I don't particularly care for the sentiment expressed in the passage you put in bold, but you really ought to follow up on stuff someone sends you from the web before you post it. This particular little nugget of malicious information came from one David Dayen, who writes for the blog Firedoglake. I remember it well, because I saw it when it appeared, found it hard to believe, and did some fact-checking. I ended up writing the following comment on the post, which you will see on the site if you follow the link, under the name "oisin:"

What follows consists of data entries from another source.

/-- R354 to R360, R394 to R398, R430: markers discipline the counter, a small offset leaves it LOCKED, a large one steps it or holds it and
returns to ACQUIRE, and a newer generation never steps it; markers go out every 16 beats and delay exchanges every 1,024; loss, holdover and the backup master; the registers that a
read captures or clears.
R351 to R353, R357, R372: a beat edge passes when no command waits: the enabled counter rises by one, or is held after a backward offset, a
period written while UNLOCKED takes effect, and an EVENT_REQ whose members have not refused in time is answered (log 32). (What a step does on an empty queue is the model's choice: notes/assumptions/1.md.) -/
def Obligations.BeatUnit : Prop :=
  (∀ (s : State) (port : Nat) (depth bst : BitVec 3) (gen : BitVec 8) (beat : W64) (phase : W16) (frac : Int),
     let off := s.markerOffset port beat phase frac
     let i : Instr := .marker port depth bst gen beat phase frac
     let ok := port < 52 ∧ s.rdB rBeatCtl 11 = true ∧ s.portUp port = true ∧ (bst = 2 ∨ bst = 4) ∧ s.upport = port ∧ s.beatSt = 2 ∧ gen.toNat = s.beatGen
     ((s.rdB rBeatCtl 11 = false ∨ s.portUp port = false) → exec i s = .next s)
     ∧ (ok → off.natAbs < 1000000 → ∃ t, exec i s = .next t ∧ t.beat.count = s.beat.count ∧ t.beatSt = 2 ∧ t.upport = port
       ∧ t.rdF rBeatStat 28 26 = min 7 (depth.toNat + 1) ∧ t.beat.lastMarker = s.now ∧ t.beat.offsetPs = off ∧ t.mem = s.mem)
     ∧ (ok → s.beat.slewing = false → 1000000 ≤ off → ∃ t, exec i s = .next t ∧ t.beatSt = 1 ∧ t.rdB rBeatErr 3 = true
       ∧ t.beat.count = s.beat.count + BitVec.ofNat 64 ((off.toNat + 625 * s.beat.phase.toNat) / s.periodPs))
     ∧ (ok → s.beat.slewing = false → off ≤ -1000000 → ∃ t, exec i s = .next t ∧ t.beatSt = 1 ∧ t.rdB rBeatErr 3 = true ∧ t.beat.count = s.beat.count
       ∧ t.beat.hold = cdiv off.natAbs s.periodPs)
     ∧ (s.beatSt ≠ 0 → newer gen.toNat s.beatGen = true → ∃ t, exec i s = .next t ∧ t.beat.count = s.beat.count ∧ t.beat.hold = s.beat.hold)
     ∧ (s.rdB rBeatCtl 11 = true → (s.beatSt = 2 ∨ s.beatSt = 4) → (∀ b, s.beat.markersAt = some b → b.toNat + 16 ≤ s.now.toNat) →
       ∃ t, exec .markerSend s = .next t ∧ (∀ p < 52, s.portUp p = true →
         (t.port p).timingOut = (s.port p).timingOut
           ++ [(2 + 2 ^ 8 * (s.rdF rBeatStat 28 26 + 8 * s.beatSt) + 2 ^ 16 * s.beatGen, s.now, s.beat.phase.setWidth 64)])
       ∧ t = { s with fab := t.fab, beat := { s.beat with markersAt := some s.now } })
     ∧ (∀ b, s.beat.markersAt = some b → s.now.toNat < b.toNat + 16 → exec .markerSend s = .next s)
     ∧ (s.beatSt ≠ 2 → s.beatSt ≠ 4 → exec .markerSend s = .next s)
     ∧ (∀ t1, ∃ t, exec (.delayExchange t1) s = .next t ∧ (∀ p < 52, s.portUp p = true →
         (∀ b, (s.port p).measured = some b → b.toNat + 1024 ≤ s.now.toNat) → ∃ id, (t.port p).dreq = some (id, t1)) ∧ t = { s with fab := t.fab })
     ∧ (∀ id t1 t2 t3, s.portUp port = true → exec (.dreq port id t1 t2 t3) s =
         .next (s.sendTiming port (4 + 2 ^ 8 * id.toNat, t2.setWidth 64, t3.setWidth 64)))
     ∧ (∀ (id : BitVec 8) t1 t2 t3 t4, (s.port port).dreq = some (id.toNat, t1) → exec (.dresp port id t2 t3 t4) s =
         .next (s.setPort port { s.port port with delay := ((t4 - t1) - (t3 - t2)).toNat / 2 }))
     ∧ (s.beatSt = 2 → s.beat.lastMarker.toNat + 64 ≤ s.now.toNat → ∃ t, exec .markerLoss s = .next t ∧ t.beatSt = 3
         ∧ (t.upport ≠ s.upport ∨ t.upport = 0x3F) ∧ t = { s with regs := t.regs })
     ∧ (s.beatSt = 3 → ∃ t, exec .holdoverExpiry s = .next t ∧ t.beatSt = 0 ∧ t.upport = 0x3F ∧ t.rdB rBeatErr 4 = true ∧ t.beat = s.beat)
     ∧ (s.beatSt ≠ 3 → exec .holdoverExpiry s = .next s)
     ∧ (s.rdF rBeatCtl 31 30 = 2 → s.rdB rBeatCtl 11 = true → s.beatSt ≠ 4 →
         s.beat.lastGen.toNat + max 1 (s.rdF rBeatCtl 19 12) ≤ s.now.toNat → ∃ t, exec .backupMasterTakeover s = .next t ∧ t.beatSt = 4 ∧ t.upport = 0x3F
         ∧ t.rdF rBeatStat 28 26 = 0 ∧ t.beatGen = (s.beatGen + 1) % 256 ∧ t.beat = s.beat)
     ∧ (s.rdF rBeatCtl 31 30 ≠ 2 → exec .backupMasterTakeover s = .next s)
     ∧ (∀ v, s.beatSt ≠ 0 → exec (.beatPeriodWrite v) s = .next s)
     ∧ (∀ v, s.beatSt = 0 → exec (.beatPeriodWrite v) s = .next { s with beat := { s.beat with nextPeriod := some (max 32 (min 2000 (bf v 10 0))) } })
     ∧ (∃ t, exec .beatCountCapture s = .next t ∧ t.resp = leBytes 4 (s.now.toNat % 2 ^ 32) ∧ t.beat.hi.toNat = s.now.toNat / 2 ^ 32
         ∧ t = { s with beat := { s.beat with hi := t.beat.hi }, resp := t.resp })
     ∧ (∃ t, exec .beatErrRead s = .next t ∧ t.resp = leBytes 4 (s.rd rBeatErr).toNat ∧ t.rdF rBeatErr 31 24 = 0
         ∧ t.rdF rBeatErr 23 0 = s.rdF rBeatErr 23 0 ∧ t = { s with regs := t.regs, resp := t.resp })
     ∧ (∃ t, exec .latStatRead s = .next t ∧ leAt t.resp 2 2 = s.rdF rLatStat 31 16 ∧ leAt t.resp 0 2 % 512 = min 256 s.releases.length
         ∧ t.rdF rLatStat 31 16 = 0 ∧ t = { s with regs := t.regs, resp := t.resp }))
  ∧ (∀ s : State, s.pending = [] → s.coll.ops = [] →
       (∀ a, s.beat.asked = [a] → a.req.1 < 36 → a.until_ ≤ (if s.rdB rBeatCtl 11 then s.edge else s).now → ∃ t, step s = .next t
         ∧ t.beat.asked = [] ∧ (t.chan a.req.1).done = true ∧ (t.chan a.req.1).busy = false ∧ leAt (t.chan a.req.1).resp 8 2 = 0
         ∧ (t.chan a.req.1).resp.drop 16 = leBytes 8 a.beat.toNat) ∧
       (s.beat.asked = [] →
       (s.rdB rBeatCtl 11 = false → step s = .next s)
       ∧ (s.rdB rBeatCtl 11 = true → s.beat.hold ≠ 0 → step s = .next { s with beat := { s.beat with hold := s.beat.hold - 1 } })
       ∧ (s.rdB rBeatCtl 11 = true → s.beat.hold = 0 → ∃ t, step s = .next t ∧ t.beat.count = s.beat.count + 1 ∧ t.beat.phase = 0
         ∧ t.beat.nextPeriod = none ∧ t = { s with beat := t.beat, regs := t.regs }
         ∧ (s.beat.nextPeriod = none → t.regs = s.regs) ∧ (∀ p, s.beat.nextPeriod = some p → p < 2048 → t.rdF rBeatCtl 10 0 = p))))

This post is total bunk. Almost everything in it is false or grotesquely misleading, as I have been able to verify in about fifteen minutes of quick web-searching. What the Catholic Bishops passed last week is a slight revision of the wording of an old directive. The latest (Fourth) edition of the “Ethical and Religious Directives” has been in existence since 2001. This slight revision simply clarifies what has long been the Catholic Church’s position, especially as it applies to patients in a PVS.

The Catholic Hospital Association is not “disagreeing” with the Bishops or “responding” to the new revision in the passage the author quotes. And anyone who says the distinctions they make are not in the Bishops’ document is a fool. The CHA are themselves quoting *directly* from the Bishops’ document, you horse’s ass!! That can be verified here:

http://www.chausa.org/Pub/MainNav/News/CHW/Archive/2009/1201/Articles/w091201e.htm

The CHA’s position is that there is nothing really new here. They are right. They even say, a sentence or two after the passage quoted by Dayen, that the new revision simply “reflects existing Church teaching which Catholic health care facilities have already incorporated into their practice.” So absolutely nothing changes as a result of this new revision.

As to the substance of the issue, it is not a wild or crazy idea that it is immoral to withdraw life-*sustaining* measures such as food and water (as opposed to life-*saving* treatments such as medicines) from a patient in no danger of death. This includes patients in a PVS. Many other religious traditions hold the same view.

Do try to get at least SOME of your facts straight before you post, Dayen.